May 20, 2021

Medical student’s latest preoperative anxiety study receives accolades from American Association of Plastic Surgeons

Arif Musa

Medical student Arif Musa was honored with a scholarship to attend the American Association of Plastic Surgeons at the organization’s annual meeting, held May 15-18 in Miami, Fla.

Musa, a fourth-year student at the Wayne State University School in Medicine, was in Miami on a Cannon Student Scholarship to attend the meeting  in recognition of his study “A survey of current preferences of plastic surgeons regarding assessment and reduction of preoperative anxiety.

The scholarship included registration, meals and accommodations for the meeting.

School of Medicine students Jahan Tajran, Class of 2021; and Daniel Chen, Ricardo Engel and Madison Wheaton, Class of 2022, contributed to the study, published by the journal Aesthetic Plastic Surgery in February. Musa presented a related abstract at the American Academy of Cosmetic Surgery’s annual scientific meeting in February.

Preoperative anxiety is a common phenomenon in plastic surgery that has been associated with numerous negative patient outcomes. Musa and classmates wanted to determine the preferences of plastic surgeons regarding the assessment and reduction of adult preoperative patient anxiety in their primary practice setting. They surveyed members of the American Council of Academic Plastic Surgeons from April to June of 2020. The majority of respondents – 63% -- did not formally assess patient anxiety, but 57% supported the use of standardized scales to measure anxiety. Most of those surveyed preferred patient education (81%), family member presence (69%) and a visit from the anesthesiologist (54%) to reduce patient anxiety.

Although plastic surgeons appeared to hold multiple parties responsible to manage preoperative anxiety, they held themselves and anesthesiologists most responsible, the study said. Future studies are needed to determine if these views cohere with those of other health care providers and if these preferences change for pediatric patients.

The survey is the latest in a series of studies led by Musa that question physicians in various specialties about patient pre-operative anxiety. He founded the Spine Preoperative Anxiety Research Taskforce, or SPARTA, in 2016 while attending the University of Southern California as a graduate student.
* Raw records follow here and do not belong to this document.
theorem runFault_mapFlight (cell index : Nat) (g : Flight → Flight) (s : State) : runFault (mapFlight cell index g s) = runFault s := rfl

theorem inUnit_flight (cell : Nat) (d : Desc) (s : State) : ∃ f, flight? (inUnit cell d s) cell d.index = some f := by
  obtain ⟨f, hf, hi⟩ := List.mem_map.1 (inUnit_cell cell d s).1
  exact Option.isSome_iff_exists.1 (List.find?_isSome.2 ⟨f, hf, by simpa using hi⟩)

/-- The descriptors of a task that its unit has taken are issued. -/
theorem inUnit_issued {cell : Nat} {d : Desc} {s : State} :
    ∀ x ∈ (cellOf (inUnit cell d s) cell).window, x.index = d.index → x.step = d.step → x.issued = true := by
  rw [(inUnit_cell cell d s).2]
  intro x hx hi hs
  obtain ⟨y, -, rfl⟩ := List.mem_map.1 hx
  by_cases q : y.index = d.index ∧ y.step = d.step
  · rw [if_pos q]
  · rw [if_neg q] at hi hs
    exact absurd ⟨hi, hs⟩ q

theorem settled_flight (cell index : Nat) (s : State) : flight? (settleDrain (settleCell cell s)) cell index = flight? s cell index := by
  unfold flight?
  rw [settleDrain_cell, (settleCell_cell cell s).1]

theorem settled_window {cell : Nat} {s : State} {x : Desc} (h : x ∈ (cellOf (settleDrain (settleCell cell s)) cell).window) :
    x ∈ (cellOf s cell).window := by
  rw [settleDrain_cell] at h
  exact (settleCell_cell cell s).2 x h

end Sys2Proof.Machine

namespace Sys2Proof.Claims

open Sys2Proof.Machine

section
variable {s : State} {cell : Nat} {d : Desc} {e : TaskEnd × State} {g : Flight → Flight}

/-- What a task's work notes in its flight stands there when issue has ended, whether or not the run goes on. -/
theorem noted_of_work {β : Type} {φ : Flight → β} {v : β} (hg : ∀ f, (g f).index = f.index) (hv : ∀ f, φ (g f) = v)
    (hφ : ∀ f b, φ { f with finished := b } = φ f) (hc : e.2.cells = (mapFlight cell d.index g (inUnit cell d s)).cells) :
    (flight? (settleDrain (settleCell cell (workEnds cell d e))) cell d.index).map φ = some v := by
  obtain ⟨f, hf⟩ := inUnit_flight cell d s
  have he : flight? e.2 cell d.index = some (g f) := (flight_congr hc _ _).trans (flight_mapFlight hf hg)
  rw [settled_flight, workEnds]
  split
  · have hm := flight_mapFlight (g := fun f => { f with finished := e.1 == .finished }) he (fun _ => rfl)
    rw [hm, Option.map_some, hφ, hv]
  · rw [he, Option.map_some, hv]

/-- With the run active the task stands in flight as its work has ended. -/
theorem taken_of_noted (hg : ∀ f, (g f).index = f.index) (ha : stepActive e.2 = true)
    (hc : e.2.cells = (mapFlight cell d.index g (inUnit cell d s)).cells) :
    Taken cell d (e.1 == .finished) (settleDrain (settleCell cell (workEnds cell d e))) := by
  obtain ⟨f, hf⟩ := inUnit_flight cell d s
  have he : flight? e.2 cell d.index = some (g f) := (flight_congr hc _ _).trans (flight_mapFlight hf hg)
  rw [workEnds, if_pos ha]
  refine ⟨?_, fun x hx => inUnit_issued (cell := cell) (d := d) (s := s) x ?_⟩
  · have hm := flight_mapFlight (g := fun f => { f with finished := e.1 == .finished }) he (fun _ => rfl)
    rw [settled_flight, hm, Option.map_some]
  · have hx' := settled_window hx
    rwa [mapFlight_window, cellOf_congr hc, mapFlight_window] at hx'

theorem stepActive_settled : stepActive (settleDrain (settleCell cell (workEnds cell d e))) = stepActive e.2 := by
  rw [Bool.eq_iff_iff, stepActive_iff, stepActive_iff, runFault_settleDrain, runFault_settleCell, workEnds]
  split <;> rfl

end

/-! ## WAIT_REL and MARK -/

section
variable {s : State} {cell : Nat} {d : Desc}

theorem waitRel_waits {r : Run} (h : Issues 7 (fun z => bodyOp z == 0) cell d s) (hr : s.ctl.run = some r) :
    ∃ t, exec (.waitRel cell .clean) s = .next t ∧ Taken cell d false t ∧ t.mem = s.mem ∧
      (flight? t cell d.index).map (·.until?) = some (some (r.tRunning + bodyField d 24 8)) := by
  obtain ⟨hi, hv, hc, hw⟩ := h
  obtain ⟨q, hq, hqt⟩ : ∃ q, (inUnit cell d s).ctl.run = some q ∧ q.tRunning = r.tRunning := by
    show ∃ q, (progress _).ctl.run = some q ∧ _
    simp [progress, hr]
  have hwork : waitRelWork cell d (inUnit cell d s) = (.waits,
      mapFlight cell d.index (fun f => { f with until? := some (r.tRunning + bodyField d 24 8) }) (inUnit cell d s)) := by
    simp only [waitRelWork, hq, hqt]
  refine ⟨_, rfl, ?_⟩
  rw [issueTask_clean hi hv hc hw, hwork]
  refine ⟨taken_of_noted (s := s) (g := fun f => { f with until? := some (r.tRunning + bodyField d 24 8) }) (fun _ => rfl)
    (stepActive_iff.2 ?_) rfl, ?_,
    noted_of_work (s := s) (g := fun f => { f with until? := some (r.tRunning + bodyField d 24 8) }) (fun _ => rfl)
      (fun _ => rfl) (fun _ _ => rfl) rfl⟩
  · rw [runFault_mapFlight]
    exact stepActive_iff.1 (inUnit_active (issuable_active hi).1)
  · rw [(workEnds_keeps _).mem_eq rfl]
    exact (inUnit_keeps cell d s).mem_eq rfl

theorem accessOk_congr {t : State} (h : t.errs = s.errs) (g : t.unbacked = s.unbacked) (a n : Nat) :
    accessOk t a n = accessOk s a n := by
  simp only [accessOk, cellEnabled, hostBacked, h, g]

theorem accessOk_inUnit (a n : Nat) : accessOk (inUnit cell d s) a n = accessOk s a n :=
  accessOk_congr ((inUnit_keeps cell d s).errs_eq rfl) ((inUnit_keeps cell d s).unbacked_eq rfl) a n

/-- A task whose work finds that it may not access memory ends the step. -/
theorem issueTask_barred {cls cause : Nat} {meant : Desc → Bool} (h : Issues cls meant cell d s)
    (reads : Nat → Desc → State → Nat → Nat → Bool) {work : Nat → Desc → State → TaskEnd × State}
    (hs : (work cell d (inUnit cell d s)).2 = stepFault cause (inUnit cell d s)) :
    Stopped cause s (issueTask cls meant reads work cell .clean s) ∧
      Keeps [.cells, .ctl, .time, .rem, .launch] s (issueTask cls meant reads work cell .clean s) := by
  obtain ⟨hi, hv, hc, hw⟩ := h
  have ki := inUnit_keeps cell d s
  have ks : Keeps [.ctl, .rem, .launch] (inUnit cell d s) (stepFault cause (inUnit cell d s)) := (stepFault_keeps _ _ rfl).2 (.refl _ _)
  rw [issueTask_clean hi hv hc hw]
  refine ⟨stopped_of_work ?_, ?_⟩
  · rw [hs, runFault_stepFault (inUnit_active (issuable_active hi).1), selfId_congr (ki.fab_eq rfl)]
  · refine .trans (ki.mono rfl) (.trans (ks.mono rfl) ?_)
    rw [← hs]
    exact (workEnds_keeps _).mono rfl

theorem mark_runs (h : Issues 7 (fun z => bodyOp z == 1) cell d s) :
    (accessOk s (bodyField d 32 8) 8 = true → ∃ (t : State) (lag : Nat), exec (.mark cell .clean) s = .next t ∧
      Taken cell d true t ∧ lag ≤ 16 ∧ t.mem = memWrite s.mem (bodyField d 32 8) (natLe 8 (s.time.beat - lag))) ∧
    (accessOk s (bodyField d 32 8) 8 = false → ∃ t, exec (.mark cell .clean) s = .next t ∧ Stopped 0x0E s t ∧
      t.mem = s.mem) := by
  have ki := inUnit_keeps cell d s
  refine ⟨fun ha => ?_, fun ha => ?_⟩
  · obtain ⟨hi, hv, hc, hw⟩ := h
    have hwork : markWork cell d (inUnit cell d s) = (.finished,
        putBytes (bodyField d 32 8) (natLe 8 (engineBeat (inUnit cell d s)).1) (engineBeat (inUnit cell d s)).2) :=
      if_pos ((accessOk_inUnit _ _).trans ha)
    have kb := engineBeat_keepsTime (inUnit cell d s)
    have kp : Keeps [.mem, .errs] (engineBeat (inUnit cell d s)).2 (putBytes (bodyField d 32 8)
      (natLe 8 (engineBeat (inUnit cell d s)).1) (engineBeat (inUnit cell d s)).2) := (putBytes_keeps _ _ _ rfl).2 (.refl _ _)
    obtain ⟨hlo, hhi⟩ := engineBeat_lag (inUnit cell d s)
    have hbeat : (inUnit cell d s).time.beat = s.time.beat := by rw [ki.time_eq rfl]
    obtain ⟨ht, kt⟩ := issueTask_finishes hi hv hc hw readsNothing (work := markWork)
      (by rw [hwork]; exact (kp.cells_eq rfl).trans (kb.cells_eq rfl))
      (by rw [hwork]; exact runFault_congr ((kp.ctl_eq rfl).trans (kb.ctl_eq rfl)))
    refine ⟨_, s.time.beat - (engineBeat (inUnit cell d s)).1, rfl, ?_, by omega, ?_⟩
    · rw [hwork] at ht
      exact ht
    · refine (kt.mem_eq rfl).trans ?_
      rw [hwork, putBytes_mem, kb.mem_eq rfl, ki.mem_eq rfl]
      congr 2
      omega
  · have hwork : markWork cell d (inUnit cell d s) = (.finished, stepFault 0x0E (inUnit cell d s)) :=
      if_neg (by rw [accessOk_inUnit, ha]; exact Bool.false_ne_true)
    obtain ⟨hs, hk⟩ := issueTask_barred h readsNothing (work := markWork) (cause := 0x0E) (by rw [hwork])
    exact ⟨_, rfl, hs, hk.mem_eq rfl⟩

/-! ## ENSURE and PREFETCH -/

theorem tqObjects_inUnit (q : Tq) : tqObjects (inUnit cell d s) q = tqObjects s q := by
  conv_lhs => rw [eq_of_keeps_cells_ctl (inUnit_keeps cell d s)]
  rfl

/-- The work of a TQ task that names one object. -/
theorem tqWork_one {u : State} {id : Nat} {o : Obj} (hq : tqObjects u (tqOf d) = [id]) (ho : objOf? u id = some o) :
    tqWork cell d u =
      (if (tqOf d).op = 1 ∧ (isThere (residency (tryPromote o (tqOf d).tier (mapFlight cell d.index
            (fun f => { f with needs := some (id, (tqOf d).tier) }) u)) o (tqOf d).tier) = true ∨
          residency (tryPromote o (tqOf d).tier (mapFlight cell d.index
            (fun f => { f with needs := some (id, (tqOf d).tier) }) u)) o (tqOf d).tier = .promoting) then .finished else .waits,
        tryPromote o (tqOf d).tier (mapFlight cell d.index (fun f => { f with needs := some (id, (tqOf d).tier) }) u)) := by
  simp only [tqWork, hq, ho]

theorem finished_iff (c : Prop) [Decidable c] : ((if c then TaskEnd.finished else .waits) == TaskEnd.finished) = decide c := by
  by_cases h : c <;> simp [h]

end

section
variable {s : State} {cell op : Nat} {d : Desc}

/-- A TQ task that names one object. -/
theorem tq_one (hop : op = 0 ∨ op = 1) (h : Issues 8 (fun z => bodyOp z == op) cell d s) {id : Nat} {o : Obj}
    (hq : tqObjects s (tqOf d) = [id]) (ho : objOf? s id = some o) :
    let t := issueTask 8 (fun z => bodyOp z == op) readsNothing tqWork cell .clean s
    (stepActive t = true → Taken cell d (op == 1 && (isThere (residency t o (tqOf d).tier) ||
      residency t o (tqOf d).tier == .promoting)) t) ∧
    (flight? t cell d.index).map (·.needs) = some (some (id, (tqOf d).tier)) ∧
    (residency s o (tqOf d).tier = .absent → hasFrame o (tqOf d).tier = true → o.writable = false →
      occupant? s o (tqOf d).tier = none → occupant? s o 2 = none →
      (copyOf? t id (tqOf d).tier).map (·.state) = some .promoting) ∧
    (isThere (residency s o (tqOf d).tier) = true → t.tier = s.tier) := by
  obtain ⟨hi, hv, hc, hw⟩ := h
  have ki := inUnit_keeps cell d s
  have hoi : o.id = id := by simpa using List.find?_some ho
  have hop' : (tqOf d).op = op := by
    obtain ⟨h8, hm⟩ := issuable_class hi
    simpa [bodyOp, h8, tqOf] using hm
  intro t
  have ht : t = settleDrain (settleCell cell (workEnds cell d (tqWork cell d (inUnit cell d s)))) := issueTask_clean hi hv hc hw _ _
  have hwork := tqWork_one (cell := cell) (d := d) (u := inUnit cell d s) ((tqObjects_inUnit _).trans hq)
    (show objOf? (inUnit cell d s) id = some o by simp only [objOf?, ki.tier_eq rfl]; exact ho)
  generalize hm : mapFlight cell d.index (fun f => { f with needs := some (id, (tqOf d).tier) }) (inUnit cell d s) = m at hwork
  have km : m.tier = s.tier := by
    rw [← hm]
    exact ki.tier_eq rfl
  have kp : Keeps [.ctl, .tier, .pools, .rem, .time, .launch, .errs] m (tryPromote o (tqOf d).tier m) :=
    (tryPromote_keeps _ _ _ rfl).2 (.refl _ m)
  have hcells : (tqWork cell d (inUnit cell d s)).2.cells = (mapFlight cell d.index
      (fun f => { f with needs := some (id, (tqOf d).tier) }) (inUnit cell d s)).cells := by
    rw [hwork, hm]
    exact kp.cells_eq rfl
  have htier : t.tier = (tryPromote o (tqOf d).tier m).tier := by
    rw [ht, (workEnds_keeps _).tier_eq rfl, hwork]
  refine ⟨fun ha => ?_, ?_, fun h1 h2 h3 h4 h5 => ?_, fun hth => ?_⟩
  · rw [ht, stepActive_settled] at ha
    have hk := taken_of_noted (s := s) (g := fun f => { f with needs := some (id, (tqOf d).tier) }) (fun _ => rfl) ha hcells
    rw [← ht] at hk
    have hend : ((tqWork cell d (inUnit cell d s)).1 == .finished) = (op == 1 && (isThere (residency t o (tqOf d).tier) ||
        residency t o (tqOf d).tier == .promoting)) := by
      rw [hwork, finished_iff, residency_congr htier, hop', Bool.eq_iff_iff]
      simp
    rwa [hend] at hk
  · rw [ht]
    exact noted_of_work (s := s) (g := fun f => { f with needs := some (id, (tqOf d).tier) }) (fun _ => rfl) (fun _ => rfl)
      (fun _ _ => rfl) hcells
  · rw [copyOf_congr htier, ← hoi]
    exact tryPromote_promoting ((residency_congr km o _).trans h1) h2 h3 ((occupant_congr km o _).trans h4) ((occupant_congr km o _).trans h5)
  · rw [htier, tryPromote_present, km]
    rw [residency_congr km]
    intro hab
    rw [hab] at hth
    exact absurd hth (by decide)

theorem tq_none (h : Issues 8 (fun z => bodyOp z == op) cell d s) (hq : tqObjects s (tqOf d) = []) :
    Taken cell d true (issueTask 8 (fun z => bodyOp z == op) readsNothing tqWork cell .clean s) ∧
      (issueTask 8 (fun z => bodyOp z == op) readsNothing tqWork cell .clean s).tier = s.tier := by
  obtain ⟨hi, hv, hc, hw⟩ := h
  have hwork : tqWork cell d (inUnit cell d s) = (.finished, inUnit cell d s) := by
    simp only [tqWork, tqObjects_inUnit, hq]
  obtain ⟨ht, kt⟩ := issueTask_finishes hi hv hc hw readsNothing (work := tqWork) (by rw [hwork]) (by rw [hwork])
  refine ⟨by rwa [hwork] at ht, (kt.tier_eq rfl).trans ?_⟩
  rw [hwork]
  exact (inUnit_keeps cell d s).tier_eq rfl

theorem tq_skew (h : Issues 8 (fun z => bodyOp z == op) cell d s) (hq : 2 ≤ (tqObjects s (tqOf d)).length) :
    Stopped 0x09 s (issueTask 8 (fun z => bodyOp z == op) readsNothing tqWork cell .clean s) ∧
      (issueTask 8 (fun z => bodyOp z == op) readsNothing tqWork cell .clean s).tier = s.tier := by
  have hwork : (tqWork cell d (inUnit cell d s)).2 = stepFault 0x09 (inUnit cell d s) := by
    obtain ⟨a, b, l, hl⟩ : ∃ a b l, tqObjects s (tqOf d) = a :: b :: l := by
      match tqObjects s (tqOf d), hq with
      | a :: b :: l, _ => exact ⟨a, b, l, rfl⟩
    simp only [tqWork, tqObjects_inUnit, hl]
    rfl
  obtain ⟨hs, hk⟩ := issueTask_barred h readsNothing hwork
  exact ⟨hs, hk.tier_eq rfl⟩

end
“These anxieties often go unaddressed or unrecognized by providers. Not only is there research that shows that high anxiety before surgery can lead to negative outcomes for the patient, but I believe that addressing patient anxiety is necessary for both patient-centered and evidence-based care,” Musa said. “Because our first study investigated preoperative anxiety in spine surgery, I named our team of multi-disciplinary researchers the Spine Preoperative Anxiety Research Taskforce, or SPARTA. However, since then, our study has expanded to the specialties of Anesthesiology, Plastic Surgery, Orthopedic Surgery, Dermatology and Gastroenterology, with future expansions being discussed in the fields of Ophthalmology and Urology.

The project was funded by the Clinical and Translational Sciences Institute Team Building Award, won by Musa in 2018 from the University of Southern California Keck School of Medicine and renewed in 2019 and 2020, and the Medical Student Research Fellowship awarded by the WSU School of Medicine’s Office of Research and Innovation in 2020.

Musa’s faculty advisor is Christopher Cooke, M.D., an attending orthopedic surgeon at the Detroit Medical Center who was recently named a 2020 Top Doctor by Hour Detroit.

Even the earlier phases of the project were met with positive feedback.

“Ultimately, I think our project was so successful because I identified a problem that was not being adequately addressed – patient anxiety before surgery – and conducted research to identify the most popular strategies to reduce anxiety in patients that clinicians can use in their everyday practice. I realized that to be a humanistic physician I must always account for my patient’s feelings and well-being, especially before surgery,” he said.

Musa was inducted into the Gold Humanism Honor Society this year, and serves as the School of Medicine chapter’s treasurer.